Exercise goal: Copy every line of the data that includes the string "checkLock".

Collected data entries:
=== Begin Enclosure ===

-- ==== Sys2Proof/Config.lean ====
section
/-! DEFINITION. What the manual leaves to the implementation, and the free values: constants with no body, so that nothing can be proved of them. -/

namespace Sys2Proof

/-- The silicon revision that IDENTIFY returns: "a number from 0 to 255" (R204), which the manual does not fix. Log entry 1. -/
opaque Config.siliconRevision : Byte

/-- The n-th free byte of a reply: of a field whose value the manual does not state (a field of a slot, unit, kind or class that does
not exist, in the reply of a refused request). Log entry 2. -/
opaque Config.freeByte : Nat → Byte

/-- The n-th free choice among things the manual leaves unordered: deadlines reached in the same millisecond, entries of one
event with no stated order, the faces or the contexts first at a change of service state; and among the codes a mark or an
enumeration can have, in a reply about something that does not exist. Log entries 2 to 4. -/
opaque Config.freeChoice : Nat → Nat

/-- How a mark byte of a ring message that is neither 0 nor 1 is read: R211 does not make such a message bad. Log entry 2. -/
opaque Config.unlistedMark : Byte → Bool

/-- How a direction byte of a ring message that has no code is read: it reads as exit. Log entry 2. -/
opaque Config.unlistedExit : Byte → Bool

end Sys2Proof
end

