-- ==== Sys2Proof/Machine/LinkOps.lean ====
section
/-! DEFINITION. The link unit's shared operations: how a frame meets the receive buffer, how a request is answered, BAD_FRAME (R200 to R202). -/

namespace Sys2Proof.Machine

/-- A frame reaches the receive buffer and the collector returns to hunting (R198, R200). Busy: it is discarded and the
overrun count adds 1, up to 255. Free: the buffer becomes busy and is given the reply. -/
def State.takeFrame (s : State) (act : State → State × Reply) : State :=
  let hunting := s.setLink { s.link with collector := .hunting }
  if s.link.busy then hunting.setLink { hunting.link with overrun := min 255 (s.link.overrun + 1) }
  else
    let done := act hunting
    done.1.setLink { done.1.link with busy := true, reply := some done.2 }

/-- What the owning block answers a request: the result, the fields of the reply, and the state after (R202, R203). -/
structure Answer where
  result : Result
  fields : List Byte
  after : State

/-- A request is taken: a body of the wrong length is refused OUT_OF_RANGE with the result byte alone (R202). -/
def State.takeRequest (s : State) (kind : Byte) (fits : Bool) (answer : State → Answer) : State :=
  s.takeFrame fun t =>
    if fits then
      let a := answer t
      (a.after, { kind := kind, body := resultByte a.result :: a.fields })
    else (t, { kind := kind, body := [resultByte .outOfRange] })

/-- A request of fixed length. -/
def State.request (s : State) (kind : Byte) (length : Nat) (body : List Byte) (answer : State → Answer) : State :=
  s.takeRequest kind (decide (body.length = length)) answer

/-- A request that changes nothing and is answered DONE with fields read off the state. -/
def State.query (s : State) (kind : Byte) (length : Nat) (body : List Byte) (fields : State → List Byte) : State :=
  s.request kind length body fun t => { result := .done, fields := fields t, after := t }

/-- The BAD_FRAME reply's kind and errors (R201, Table 26). -/
def badFrameKind : Byte := 0x80
def framingBody : List Byte := [0]
def checkBody (kind : Byte) : List Byte := [1, kind]
def overrunBody (count : Nat) : List Byte := [2, natByte count]

def badFrame (body : List Byte) : Reply := { kind := badFrameKind, body := body }

/-! ### TXD (R197, R209) -/

/-- The two levels of a serial line: a line at rest has the level of a stop bit, which is that of a data bit 1 (PRESUMED, log
entry 45); a start bit has the other. -/
def stopLevel : Bool := true
def startLevel : Bool := false

/-- A byte on the line, one level for each bit time: the start bit, 8 data bits from the least significant on, the stop bit,
and no parity bit (R197). -/
def lineBits (b : Byte) : List Bool := startLevel :: ((List.range 8).map b.getLsbD ++ [stopLevel])

/-- The levels of the reply being sent, from its first start bit to its last stop bit, its bytes one after the other (R197). -/
def Reply.levels (r : Reply) : List Bool := r.frame.flatMap lineBits

/-- The level of TXD n bit times after the reply in the reply buffer began: the stop level before and after it, with no reply,
and while the part is held in reset or has no power (R197, R209). -/
def State.txd (s : State) (n : Nat) : Bool :=
  match s.link.reply with
  | some r => if s.power = .running then r.levels.getD n stopLevel else stopLevel
  | none => stopLevel

end Sys2Proof.Machine
end

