-- ==== Sys2Proof/Machine/AisleOps.lean ====
section
/-! DEFINITION. The aisle unit's shared operations: authorization queues, direction lock, leaf, crossings, run ends, alarms and counters (section 7). -/

namespace Sys2Proof.Machine

/-! ### Beams and the clear aisle -/

/-- A stuck beam counts as clear (R142). -/
def BeamInput.countsBlocked (b : BeamInput) : Bool := b.blocked && !b.stuck

/-- Every beam counts as clear (R143). -/
def Aisle.clear (a : Aisle) : Bool :=
  !(a.beams.beam1.countsBlocked || a.beams.beam2.countsBlocked || a.beams.beam3.countsBlocked || a.beams.beam4.countsBlocked)

/-- The input level read through the polarity (R140). -/
def BeamInput.readsBlocked (b : BeamInput) : Bool :=
  match b.polarity with
  | .blockedHigh => b.high
  | .blockedLow => !b.high

/-- The level is read: a difference from the accepted state begins a pending change now, or goes on with the one that is
pending; agreement drops it (R140, R141). -/
def BeamInput.read (b : BeamInput) (now : Word) : BeamInput :=
  { b with pendingSince := if b.readsBlocked = b.blocked then none else some (b.pendingSince.getD now) }

/-- A debounced line's level is read (R157, R170). -/
def LineInput.read (l : LineInput) (level : Bool) (now : Word) : LineInput :=
  { l with level := level, pendingSince := if level = l.accepted then none else some (l.pendingSince.getD now) }

/-! ### The queues and the lock -/

def queueSize : Nat := 3

def QueueEntry.isGranted (e : QueueEntry) : Bool :=
  match e.state with
  | .granted _ _ _ _ => true
  | .reserved => false

/-- The sequence of a GRANTED entry's transaction. -/
def QueueEntry.sequence (e : QueueEntry) : Option Word :=
  match e.state with
  | .granted q _ _ _ => some q
  | .reserved => none

def QueueEntry.isDeferred (e : QueueEntry) : Bool :=
  match e.state with
  | .granted _ _ _ d => d
  | .reserved => false

/-- A GRANTED entry is queued in either queue. -/
def Aisle.anyGranted (a : Aisle) : Bool := (a.queues.entry ++ a.queues.exit).any QueueEntry.isGranted

def lockOf : Direction → Lock
  | .entry => .entry
  | .exit => .exit

/-- The release check of the direction lock (R156). -/
def Aisle.checkLock (a : Aisle) : Aisle :=
  if a.mode = .bidirectional ∧ a.queues.entry = [] ∧ a.queues.exit = [] ∧ a.clear = true then { a with lock := .unlocked } else a

def State.checkLock (s : State) : State := s.setAisle s.aisle.checkLock

/-! ### The leaf (R157 to R163) -/

/-- The close delay runs while the leaf is OPEN, no grant is queued and the aisle is clear; it starts at `t` when the last
of the three becomes true, and is abandoned when one stops being true (R160). -/
def Aisle.refreshClose (a : Aisle) (t : Word) : Aisle :=
  if a.leaf = .opened ∧ a.anyGranted = false ∧ a.clear = true then { a with closeStart := some (a.closeStart.getD t) }
  else { a with closeStart := none }

/-- The leaf enters OPEN. -/
def Aisle.reachOpen (a : Aisle) (now : Word) : Aisle :=
  { a with leaf := .opened, travelStart := none, closeStart := none }.refreshClose now

/-- The leaf enters OPENING with a fresh travel timer, and passes on to OPEN when the open limit is asserted (R157). -/
def Aisle.startOpening (a : Aisle) (now : Word) : Aisle :=
  if a.openLimit.accepted then a.reachOpen now
  else { a with leaf := .opening, travelStart := some now, closeStart := none }

/-- The leaf enters CLOSED, and begins opening when a grant is already queued (R158). -/
def Aisle.reachClosed (a : Aisle) (now : Word) : Aisle :=
  let a' := { a with leaf := .closed, travelStart := none, closeStart := none }
  if a'.anyGranted then a'.startOpening now else a'

/-- The leaf enters CLOSING with a fresh travel timer, and passes on to CLOSED when the closed limit is asserted (R157). -/
def Aisle.startClosing (a : Aisle) (now : Word) : Aisle :=
  if a.closedLimit.accepted then a.reachClosed now
  else { a with leaf := .closing, travelStart := some now, closeStart := none }

/-- The leaf enters FREE from any state (R163). -/
def Aisle.setFree (a : Aisle) : Aisle := { a with leaf := .free, travelStart := none, closeStart := none }

/-- The leaf enters JAMMED: the drive is off and the travel timer is stopped (R162). -/
def Aisle.jam (a : Aisle) : Aisle := { a with leaf := .jammed, travelStart := none, closeStart := none }

/-- The leaf leaves FREE at a RESUME (R163). -/
def Aisle.leaveFree (a : Aisle) (now : Word) : Aisle := if a.clear then a.startClosing now else a.startOpening now

/-! ### Counters (R166) -/

def State.count (s : State) (d : Direction) (g : PassageCounters → PassageCounters) : State :=
  s.setAisle { s.aisle with counters := s.aisle.counters.set d (g (s.aisle.counters.get d)) }

/-! ### Reservations and grants (R27, R151, R152) -/

/-- Why the aisle unit refuses a reservation, if it does (R27). -/
def Aisle.refuses (a : Aisle) (d : Direction) : Option Reason :=
  if a.leaf = .jammed then some .aisleFault
  else if a.mode = .bidirectional ∧ a.lock ≠ .unlocked ∧ a.lock ≠ lockOf d then some .aisleBusy
  else if queueSize ≤ (a.queues.get d).length then some .queueFull
  else none

/-- A RESERVED entry joins the tail of its queue, and the lock is taken if it was NONE (R27). -/
def State.reserve (s : State) (f : Face) : State :=
  let c := s.context f
  let d := f.direction
  let s' := s.setAisle
    { s.aisle with
      queues := s.aisle.queues.set d (s.aisle.queues.get d ++ [{ face := f, number := c.number, state := .reserved }])
      lock := if s.aisle.lock = .unlocked then lockOf d else s.aisle.lock }
  s'.setContext f { c with reservation := .held }

/-- The RESERVED entry of a face's context. -/
def QueueEntry.isReservedBy (f : Face) (e : QueueEntry) : Bool := decide (e.face = f ∧ e.state = .reserved)

/-- The RESERVED entry of a face leaves its queue, and the lock is checked (R152). -/
def State.dropReserved (s : State) (f : Face) : State :=
  let d := f.direction
  (s.setAisle { s.aisle with
    queues := s.aisle.queues.set d ((s.aisle.queues.get d).eraseP (QueueEntry.isReservedBy f)) }).checkLock

/-- A transaction ends with its reservation held but not granted (R152). -/
def State.dropReservation (s : State) (f : Face) : State :=
  if (s.context f).reservation = .held then
    (s.dropReserved f).setContext f { s.context f with reservation := .noPlace }
  else s

/-- The first entry that satisfies p becomes x of it. -/
def updateFirst {α : Type} (p : α → Bool) (x : α → α) : List α → List α
  | [] => []
  | e :: es => if p e then x e :: es else e :: updateFirst p x es

/-- The grant of a held reservation (R151): the entry keeps its place; the leaf begins opening, or reverses. -/
def State.grant (s : State) (f : Face) (sequence : Word) : State :=
  if (s.context f).reservation = .held then
    let d := f.direction
    let q := updateFirst (QueueEntry.isReservedBy f)
      (fun e => { e with state := .granted sequence s.now s.grantLifetimeMs false }) (s.aisle.queues.get d)
    let a : Aisle := { s.aisle with queues := s.aisle.queues.set d q }
    let a' := if a.leaf = .closed ∨ a.leaf = .closing then a.startOpening s.now else a.refreshClose s.now
    (s.setAisle a').count d fun k => { k with granted := k.granted + 1 }
  else s

/-- The PASSAGE record that ends a GRANTED entry (R153 to R155). -/
def State.recordPassage (s : State) (o : PassageOutcome) (e : QueueEntry) : State :=
  s.append (.passage o) s.stamp e.face { RecordFields.blank with number := some e.number, reference := e.sequence }

/-- Every GRANTED entry is removed from both queues with a PASSAGE CANCELLED record, in queue order, the entry queue
first (R155, R184). -/
def State.cancelGrants (s : State) : State :=
  let gone := (s.aisle.queues.entry ++ s.aisle.queues.exit).filter QueueEntry.isGranted
  let keep := fun (q : List QueueEntry) => q.filter fun e => !e.isGranted
  let s' := s.setAisle { s.aisle with
    queues := { entry := keep s.aisle.queues.entry, exit := keep s.aisle.queues.exit } }
  gone.foldl (fun t e => t.recordPassage .cancelled e) s'

/-- A GRANTED entry that has been taken out of its queue ends EXPIRED: its record and its count (R154). -/
def State.recordExpired (s : State) (d : Direction) (e : QueueEntry) : State :=
  (s.recordPassage .expired e).count d fun k => { k with expired := k.expired + 1 }

/-! ### Crossings (R145 to R148, R153) -/

/-- The direction a run counts under: an UNKNOWN run's is its side's (R148, R166). -/
def Run.countsUnder (r : Run) : Direction :=
  match r.direction with
  | .entry => .entry
  | .exit => .exit
  | .unknown => r.side.direction

/-- Crossings are classified only in IN_SERVICE and CLOSED (R147). -/
def State.classifies (s : State) : Bool := decide (s.service.state = .inService ∨ s.service.state = .closed)

/-- The counter a passage alarm adds to (R148). -/
def PassageCounters.alarm (k : PassageCounters) : PassageOutcome → PassageCounters
  | .intrusion => { k with intrusion := k.intrusion + 1 }
  | .tailgate => { k with tailgate := k.tailgate + 1 }
  | .contraflow => { k with contraflow := k.contraflow + 1 }
  | _ => k

/-- A passage alarm raised by the run in progress (R148). -/
def State.passageAlarm (s : State) (r : Run) (o : PassageOutcome) : State :=
  let s1 := (s.count r.countsUnder fun k => k.alarm o).raise .alarm
  let s2 := s1.setAisle { s1.aisle with passageAlarm := .runInProgress, run := some { r with alarmed := true } }.cutTones
  s2.appendSpare (.passage o) r.side { RecordFields.blank with reference := r.lastConsumed }

/-- A crossing consumes a GRANTED entry (R153). -/
def State.consume (s : State) (r : Run) (d : Direction) (e : QueueEntry) : State :=
  let s1 := s.setAisle { s.aisle with
    queues := s.aisle.queues.set d ((s.aisle.queues.get d).eraseP QueueEntry.isGranted)
    run := some { r with lastConsumed := e.sequence } }
  let s2 := (s1.recordPassage .used e).count d fun k => { k with used := k.used + 1 }
  s2.checkLock

/-- What an entry or exit run's crossing is without a grant (R147). `r` counts this crossing. -/
def crossingWithoutGrant (l : Lock) (d : Direction) (r : Run) : PassageOutcome :=
  if l ≠ .unlocked ∧ l ≠ lockOf d then .contraflow
  else if r.crossings = 1 then .intrusion
  else .tailgate

/-- A crossing is classified in the event that recognised it (R147). `r` is the run, this crossing counted. -/
def State.classify (s : State) (r : Run) : State :=
  if s.classifies then
    match r.direction with
    | .unknown => s.passageAlarm r .intrusion
    | .entry =>
      match s.aisle.queues.entry.find? QueueEntry.isGranted with
      | some e => s.consume r .entry e
      | none => s.passageAlarm r (crossingWithoutGrant s.aisle.lock .entry r)
    | .exit =>
      match s.aisle.queues.exit.find? QueueEntry.isGranted with
      | some e => s.consume r .exit e
      | none => s.passageAlarm r (crossingWithoutGrant s.aisle.lock .exit r)
  else s

/-- The direction of a run by the beam whose event began it (R144). -/
def runDirectionOf : Beam → RunDirection
  | .beam1 => .entry
  | .beam4 => .exit
  | .beam2 => .unknown
  | .beam3 => .unknown

/-- The side of a run by the beam whose event began it (R144). -/
def runSideOf : Beam → Face
  | .beam1 => .street
  | .beam2 => .street
  | .beam3 => .paid
  | .beam4 => .paid

/-- A run that begins at a beam (R143, R144). Its marks are those of the beams as they then count. -/
def Aisle.newRun (a : Aisle) (b : Beam) : Run :=
  { direction := runDirectionOf b, side := runSideOf b, crossings := 0, cleared2 := !a.beams.beam2.countsBlocked
    cleared3 := !a.beams.beam3.countsBlocked, lastConsumed := none, alarmed := false }

/-- A crossing is recognised at the event in which a beam became blocked (R145, R146). -/
def Aisle.crosses (a : Aisle) (r : Run) (b : Beam) : Bool :=
  let b2 := a.beams.beam2.countsBlocked
  let b3 := a.beams.beam3.countsBlocked
  match r.direction, b with
  | .entry, .beam3 => b2 && (decide (r.crossings = 0) || r.cleared2)
  | .entry, .beam2 => b3 && r.cleared2
  | .exit, .beam2 => b3 && (decide (r.crossings = 0) || r.cleared3)
  | .exit, .beam3 => b2 && r.cleared3
  | .unknown, .beam1 => b2
  | .unknown, .beam2 => b3
  | .unknown, .beam3 => b2
  | .unknown, .beam4 => b3
  | _, _ => false

/-- The run after one more crossing: both "become clear" marks are cleared (R145). -/
def Run.crossed (r : Run) : Run := { r with crossings := r.crossings + 1, cleared2 := false, cleared3 := false }

/-- The run after a beam has become clear, or counts as clear from now on. -/
def Run.beamCleared (r : Run) : Beam → Run
  | .beam2 => { r with cleared2 := true }
  | .beam3 => { r with cleared3 := true }
  | _ => r

/-! ### The end of a run (R149) -/

/-- Step 1: a run with no crossing is withdrawn. -/
def State.withdrawRun (s : State) (r : Run) : State :=
  if r.crossings = 0 ∧ s.classifies = true then s.count r.countsUnder fun k => { k with withdrawn := k.withdrawn + 1 } else s

/-- Step 3: the deferred entries of one direction are removed as EXPIRED, in queue order. -/
def State.expireDeferred (s : State) (d : Direction) : State :=
  let q := s.aisle.queues.get d
  let s' := s.setAisle { s.aisle with queues := s.aisle.queues.set d (q.filter fun e => !e.isDeferred) }
  (q.filter QueueEntry.isDeferred).foldl (fun t e => t.recordExpired d e) s'

/-- The run in progress ends, at the time `t` that the ending event carried (R149). -/
def State.endRun (s : State) (t : Word) : State :=
  match s.aisle.run with
  | none => s
  | some r =>
    let s1 := s.withdrawRun r
    let s2 := if r.alarmed then s1.setAisle { s1.aisle with passageAlarm := .since t } else s1
    let s3 := match r.direction with
      | .entry => s2.expireDeferred .entry
      | .exit => s2.expireDeferred .exit
      | .unknown => s2
    let s4 := (s3.setAisle { s3.aisle with run := none }).checkLock
    s4.setAisle (s4.aisle.refreshClose t)

/-! ### Beam events (R141 to R146, R161) -/

/-- The event "beam b became blocked", carrying time `t`. -/
def State.beamBlocked (s : State) (b : Beam) (t : Word) : State :=
  let beam := { s.aisle.beams.get b with blocked := true, pendingSince := none, blockedSince := t }
  let a := { s.aisle with beams := s.aisle.beams.set b beam }
  let run := if s.aisle.clear then some (a.newRun b) else s.aisle.run
  let s1 := match run with
    | none => s.setAisle a
    | some r =>
      if a.crosses r b then (s.setAisle { a with run := some r.crossed }).classify r.crossed
      else s.setAisle { a with run := some r }
  s1.setAisle (if s1.aisle.leaf = .closing then s1.aisle.startOpening s1.now else s1.aisle.refreshClose s1.now)

/-- The event "beam b became clear", carrying time `t`. -/
def State.beamCleared (s : State) (b : Beam) (t : Word) : State :=
  let beam := { s.aisle.beams.get b with blocked := false, pendingSince := none }
  let a := { s.aisle with
    beams := s.aisle.beams.set b beam
    run := s.aisle.run.map fun r => r.beamCleared b }
  if a.clear then (s.setAisle a).endRun t else s.setAisle a

/-- The acceptance that a stuck beam is clear again: it clears the mark and is no beam event (R142). -/
def State.unstick (s : State) (b : Beam) : State :=
  let beam := { s.aisle.beams.get b with blocked := false, stuck := false, pendingSince := none }
  s.setAisle { s.aisle with beams := s.aisle.beams.set b beam }

/-! ### The watch alarm (R138) -/

/-- A watch alarm starts, or starts afresh. -/
def State.startWatchAlarm (s : State) : State := s.setAisle { s.aisle with watchAlarm := some s.now }.cutTones

end Sys2Proof.Machine
end

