-- ==== Sys2Proof/Certificates/Slice0/Obligations.lean ====
section
/-! DEFINITION. The statements for the provers, block by block. -/

open Sys2Proof Sys2Proof.Machine

/-! ### The queue of commands and the link unit -/

/-- One step takes the command at the front of the queue and runs it with the queue's rest. That commands wait in one queue, first in,
first out, is the model's choice (log entry 8). -/
def Obligations.StepRunsTheFrontCommand : Prop :=
  ∀ (c : Instr) (rest : List Instr) (s : State), s.pending = c :: rest → step s = exec c { s with pending := rest }

/-- Every command has an effect in every state: none ends in a fault or a refusal, and none touches the queue. Both are the model's
choice: a card reply, an expiry or any other command that nothing expects still answers a next state (log entry 35), and the queue of
waiting commands is the model's own (log entry 8). -/
def Obligations.EveryCommandAnswersANextState : Prop :=
  ∀ (c : Instr) (s : State), ∃ t : State, exec c s = .next t ∧ t.pending = s.pending

/-- A deadline that started at `start` and may be stopped has been reached after `life` ms (R174). -/
def Claims.passed (now : Word) (start : Option Word) (life : Nat) : Prop := ∃ t, start = some t ∧ life ≤ (now - t).toNat

/-- The command is the expiry of a reader face's deadline, or of its context's, that the passage clock has reached (R2, R4, R11, R104, R165). -/
def Claims.faceExpired (s : State) (c : Instr) : Prop :=
  ∃ f, let u := s.face f
    (c = .settlingTimeExpiry f ∧ u.state = .settling ∧ Claims.passed s.now u.settleStart 20)
    ∨ (c = .pollDue f ∧ (u.state = .polling ∨ u.state = .watching) ∧ Claims.passed s.now u.pollStart 100)
    ∨ (c = .wakeTimeout f ∧ ∃ p, u.poll = some p ∧ 25 ≤ (s.now - p.sentAt).toNat)
    ∨ (c = .commandTimeout f ∧ ∃ e, u.exchange = some e ∧ 25 ≤ (s.now - e.sentAt).toNat)
    ∨ (c = .ringTimeout f ∧ (s.context f).state = .holding
        ∧ ∃ start life, (s.context f).ringTimer = some (start, life) ∧ life ≤ (s.now - start).toNat)
    ∨ (c = .shortToneEnd f ∧ ∃ tone t, s.aisle.tones.get f = some (tone, t)
        ∧ (if tone = .accept then 120 else 360) ≤ (s.now - t).toNat)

=== End Enclosure ===

Output:
def Aisle.checkLock (a : Aisle) : Aisle :=
def State.checkLock (s : State) : State := s.setAisle s.aisle.checkLock
    queues := s.aisle.queues.set d ((s.aisle.queues.get d).eraseP (QueueEntry.isReservedBy f)) }).checkLock
  s2.checkLock
    let s4 := (s3.setAisle { s3.aisle with run := none }).checkLock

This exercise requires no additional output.